TASK REQUIREMENTS
Below are the entries. Transcribe exactly the lines from the one with "if h.kind != 1 then s" through the one with "holds it. -/", ends included, and leave out all others.

------------------------------------

/-! ### Receiving (R265–R273) -/

/-- A NAK for the SEQ expected falls due, unless one was sent within 2 µs (R272). -/
def Port.askNak (p : Port) (now : W64) : Port :=
  match p.nakked with
  | some (q, t) => if q = p.rxSeq ∧ (now - t).toNat < 2000 then p else { p with nakDue := true }
  | none => { p with nakDue := true }
/-- The key and the full epoch of a flit by its KEP: those that the receiver holds, or the next ones during a rekey
(R267, R277). -/
def Port.rxKey (p : Port) (kep : Nat) : Option (BitVec 128 × Nat) :=
  if kep = p.rx.epoch % 256 then some (p.rx.key, p.rx.epoch)
  else match p.rx.next with
    | some key => if kep = (p.rx.epoch + 1) % 256 then some (key, p.rx.epoch + 1) else none
    | none => none
/-- The first flit of the new epoch destroys the old key and restarts the counts (R277). -/
def Port.enterEpoch (p : Port) (kep : Nat) : Port :=
  match p.rx.next with
  | some key =>
      if kep = p.rx.epoch % 256 then p
      else { p with rx := { epoch := p.rx.epoch + 1, key := key }, rxSeq := 0, rxCtl := none, nakked := none }
  | none => p
/-- FEC counts of a flit's codewords: symbols corrected, codewords corrected, and those that cannot be corrected
(R259, R283). -/
def State.countFec (s : State) (p : Nat) (fec : List (Option (Fin 16))) : State :=
  fec.foldl (fun s c => match c with
    | some n => if n.val = 0 then s else (s.bump (regPort p) 0 n.val).bump (regPort p) 1 1
    | none => s.bump (regPort p) 2 1) s
/-- The checks of every received flit (R259, R265–R267), then what its kind does with it: `k` has the flit, with its
payload in clear. -/
def State.receive (s : State) (f : FlitIn) (k : Flit → State → State) : State :=
  let p := f.port.val
  let h := Flit.ofWire f.resp f.wire
  let x := s.port p
  if x.st != .up then s
  else
    let s := s.countFec p f.fec
    if f.lost || !crcGood f.wire then (s.bump (regPort p) 3 1).updPort p fun k => k.askNak s.now
    else if h.kind = 3 then s
    else if h.kind = 0 then (if h.rsv != 0 || h.srcn != 0 || h.dstn != 0 then s.protocolError p else k h s)
    else if 3 < h.kind then s.protocolError p
    else match x.rxKey h.kep with
      | none => s.protocolError p
      | some (key, epoch) => match h.unseal key epoch with
        | none => s.halt 0x03 9 p
        | some b =>
            if h.rsv != 0 || h.srcn != x.peer || h.dstn != s.node then s.protocolError p
            else k { h with data := b } (s.updPort p fun k => k.enterEpoch h.kep)
/-- The header of a pool message is bad (R278): an operation that is not of its virtual channel, an NL outside its range, a
reserved bit, a STAT where a request has none, or fewer than 32 bytes; each is taken as a protocol error (log 27). -/
def poolHdrBad (cls : Nat) (b : List Byte) : Bool :=
  let w := wordAt b 0
  let nl := fld w 31 0
  let ok := match fld w 63 56 with
    | 0x01 => cls / 2 == 1 && 1 ≤ nl && nl ≤ 16
    | 0x02 => cls / 2 == 1 && 17 ≤ nl && nl ≤ 8192
    | 0x03 => cls / 2 != 1 && 1 ≤ nl && nl ≤ 16
    | 0x04 => cls / 2 != 1 && 17 ≤ nl && nl ≤ 8192
    | 0x05 => cls / 2 == 2 && nl == 0
    | _ => false
  b.length < 32 || !ok || fld w 55 50 != 0 || fld (wordAt b 2) 47 0 != 0 || (if cls % 2 = 0 then fld w 35 32 != 0 else 3 < fld w 35 32)
/-- Messages of the class stay in the receive buffer until they are taken: those of the collective channel, whose credit
the collective engine withholds (`09` R225), and pool requests (R268, R270). -/
def heldClass (cls : Nat) : Bool := cls == 0 || cls == 2 || cls == 4 || cls == 6
/-- Receive buffer of a class freed: FREED rises by the flits (R270). -/
def Port.freeFlits (k : Port) (cls n : Nat) : Port := { k with freedOwn := Tab.upd 0 k.freedOwn cls fun x => (x + n) % 2 ^ 32 }
/-- A flit is accepted in its class: its bytes join the message, which EOM ends (R269). A message longer than the credits of
its class frees its flits as they arrive once it would hold all of them, since credits cannot deadlock (R270, log 27). -/
def Port.accept (k : Port) (cls : Nat) (f : Flit) : Port :=
  let x := if f.som then (0, []) else Tab.get (0, []) k.rxPart cls
  let long := decide (creditsOf cls ≤ x.1 + 1)
  let m : Nat × List Byte := (if heldClass cls && long then x.1 else x.1 + 1, x.2 ++ f.data.take f.plen)
  let k := if heldClass cls && !long then k else k.freeFlits cls 1
  { k with
    rxSeq := k.rxSeq + 1, unacked := k.unacked + 1, nakDue := false
    rxPart := Tab.set (0, []) k.rxPart cls (if f.eom then (0, []) else m)
    rxMsg := if f.eom then Tab.upd [] k.rxMsg cls fun l => if heldClass cls then l ++ [m] else [m] else k.rxMsg }
/-- The message whose last flit has been accepted in a class. -/
def Port.newest (k : Port) (cls : Nat) : List Byte := ((Tab.get [] k.rxMsg cls).getLast?.getD (0, [])).2
/-- DATA (R269, R272): accepted in SEQ order; a duplicate is discarded, and a gap is answered with a NAK. A
PLEN outside 1–224 is taken as a protocol error (DESIGN CHOICE, log 27), and so is a bad header of a pool message (R278).
The stamp of a time flit is noted (R271). -/
def execData (f : FlitIn) (s : State) : Out :=
  .next (s.receive f fun h s =>
    let p := f.port.val
    let k := s.port p
    let cls := 2 * h.vc + b2n h.resp
    if h.kind != 1 then s
    else if h.plen = 0 || 224 < h.plen then s.protocolError p
    else if h.seq = k.rxSeq then
      let s := (s.bump (regPort p) (31 + h.vc) 1).updPort p fun k =>
        if cls = 10 then { k.accept cls h with tIn := s.stampIn p } else k.accept cls h
      if h.eom && 2 ≤ cls && cls < 8 && poolHdrBad cls ((s.port p).newest cls) then s.protocolError p else s
    else if h.seq < k.rxSeq then s
    else s.updPort p fun k => k.askNak s.now)
/-- A message of a class leaves the receive buffer of a port, and its credit returns. -/
def Port.take (k : Port) (cls : Nat) (b : List Byte) : Port :=
  match (Tab.get [] k.rxMsg cls).find? fun m => m.2 == b with
  | some m => { k.freeFlits cls m.1 with rxMsg := Tab.upd [] k.rxMsg cls fun l => l.erase m }
  | none => k
/-- A collective message leaves the receive buffer of the port that holds it. -/
def State.takeRx (s : State) (vc : Nat) (b : List Byte) : State :=
  match (List.range 16).find? fun p => (Tab.get [] (s.port p).rxMsg (2 * vc)).any fun m => m.2 == b with
  | some p => s.updPort p fun k => k.take (2 * vc) b
  | none => s
/-- The acknowledgement of every flit up to a SEQ; a SEQ that has not been sent acknowledges nothing. -/
def Port.acked (p : Port) (ack : Nat) : Port :=
  if p.txSeq ≤ ack then p
  else
    let n := (p.replay.filter fun f => f.seq ≤ ack).length
    { p with replay := p.replay.drop n, replayAt := p.replayAt - n
             replayN := min p.replayN (p.replay.length - n) }
/-- A NAK: replay from the SEQ that it names (R272). -/
def Port.nakFrom (p : Port) (q : Nat) : Port :=
  let i := (p.replay.filter fun f => f.seq < q).length
  { p with replayAt := i, replayN := p.replay.length - i }
/-- FREED of a class: a lower report changes nothing (R270). -/
def Port.freedTo (p : Port) (cls n : Nat) : Port :=
  let old := Tab.get 0 p.freed cls
  if (n + 2 ^ 32 - old) % 2 ^ 32 < 2 ^ 31 then { p with freed := Tab.set 0 p.freed cls n } else p
/-- What an LCTL flit does at the transmitter: ACK, then NAK, then FREED. -/
def Port.heed (k : Port) (l : LctlIn) : Port :=
  let k := k.acked l.ack.toNat
  let k := match l.nak with | some q => k.nakFrom q.toNat | none => k
  (l.freed.zipIdx.take 16).foldl (fun k e => k.freedTo e.2 e.1.toNat) k
/-- Control messages whose last flit stands in a replay buffer. -/
def ctlEnds (l : List Flit) : Nat := (l.filter fun f => f.vc == 4 && f.eom).length
/-- What an LCTL flit does at the module: the port heeds it, and control messages that it acknowledges are kept no longer. -/
def State.heedLctl (s : State) (p : Nat) (l : LctlIn) : State :=
  (s.updPort p fun k => k.heed l).ctlAcked p (ctlEnds (s.port p).replay - ctlEnds ((s.port p).heed l).replay)
/-- LCTL (R267, R270, R273): its SEQ exceeds that of the last LCTL flit of the epoch. -/
def execLctl (f : FlitIn) (l : LctlIn) (s : State) : Out :=
  .next (s.receive f fun h s =>
    let p := f.port.val
    if h.kind != 2 then s
    else if (match (s.port p).rxCtl with | some q => decide (h.seq ≤ q) | none => false) then s.protocolError p
    else (s.updPort p fun k => { k with rxCtl := some h.seq }).heedLctl p l)
/-- IDLE (R266): progress, and nothing else. -/
def execIdle (f : FlitIn) (s : State) : Out := .next (s.receive f fun _ s => s)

------------------------------------

PROBLEM SOLUTION
    if h.kind != 1 then s
    else if h.plen = 0 || 224 < h.plen then s.protocolError p
    else if h.seq = k.rxSeq then
      let s := (s.bump (regPort p) (31 + h.vc) 1).updPort p fun k =>
        if cls = 10 then { k.accept cls h with tIn := s.stampIn p } else k.accept cls h
      if h.eom && 2 ≤ cls && cls < 8 && poolHdrBad cls ((s.port p).newest cls) then s.protocolError p else s
    else if h.seq < k.rxSeq then s
    else s.updPort p fun k => k.askNak s.now)
/-- A message of a class leaves the receive buffer of a port, and its credit returns. -/
def Port.take (k : Port) (cls : Nat) (b : List Byte) : Port :=
  match (Tab.get [] k.rxMsg cls).find? fun m => m.2 == b with
  | some m => { k.freeFlits cls m.1 with rxMsg := Tab.upd [] k.rxMsg cls fun l => l.erase m }
  | none => k
/-- A collective message leaves the receive buffer of the port that holds it. -/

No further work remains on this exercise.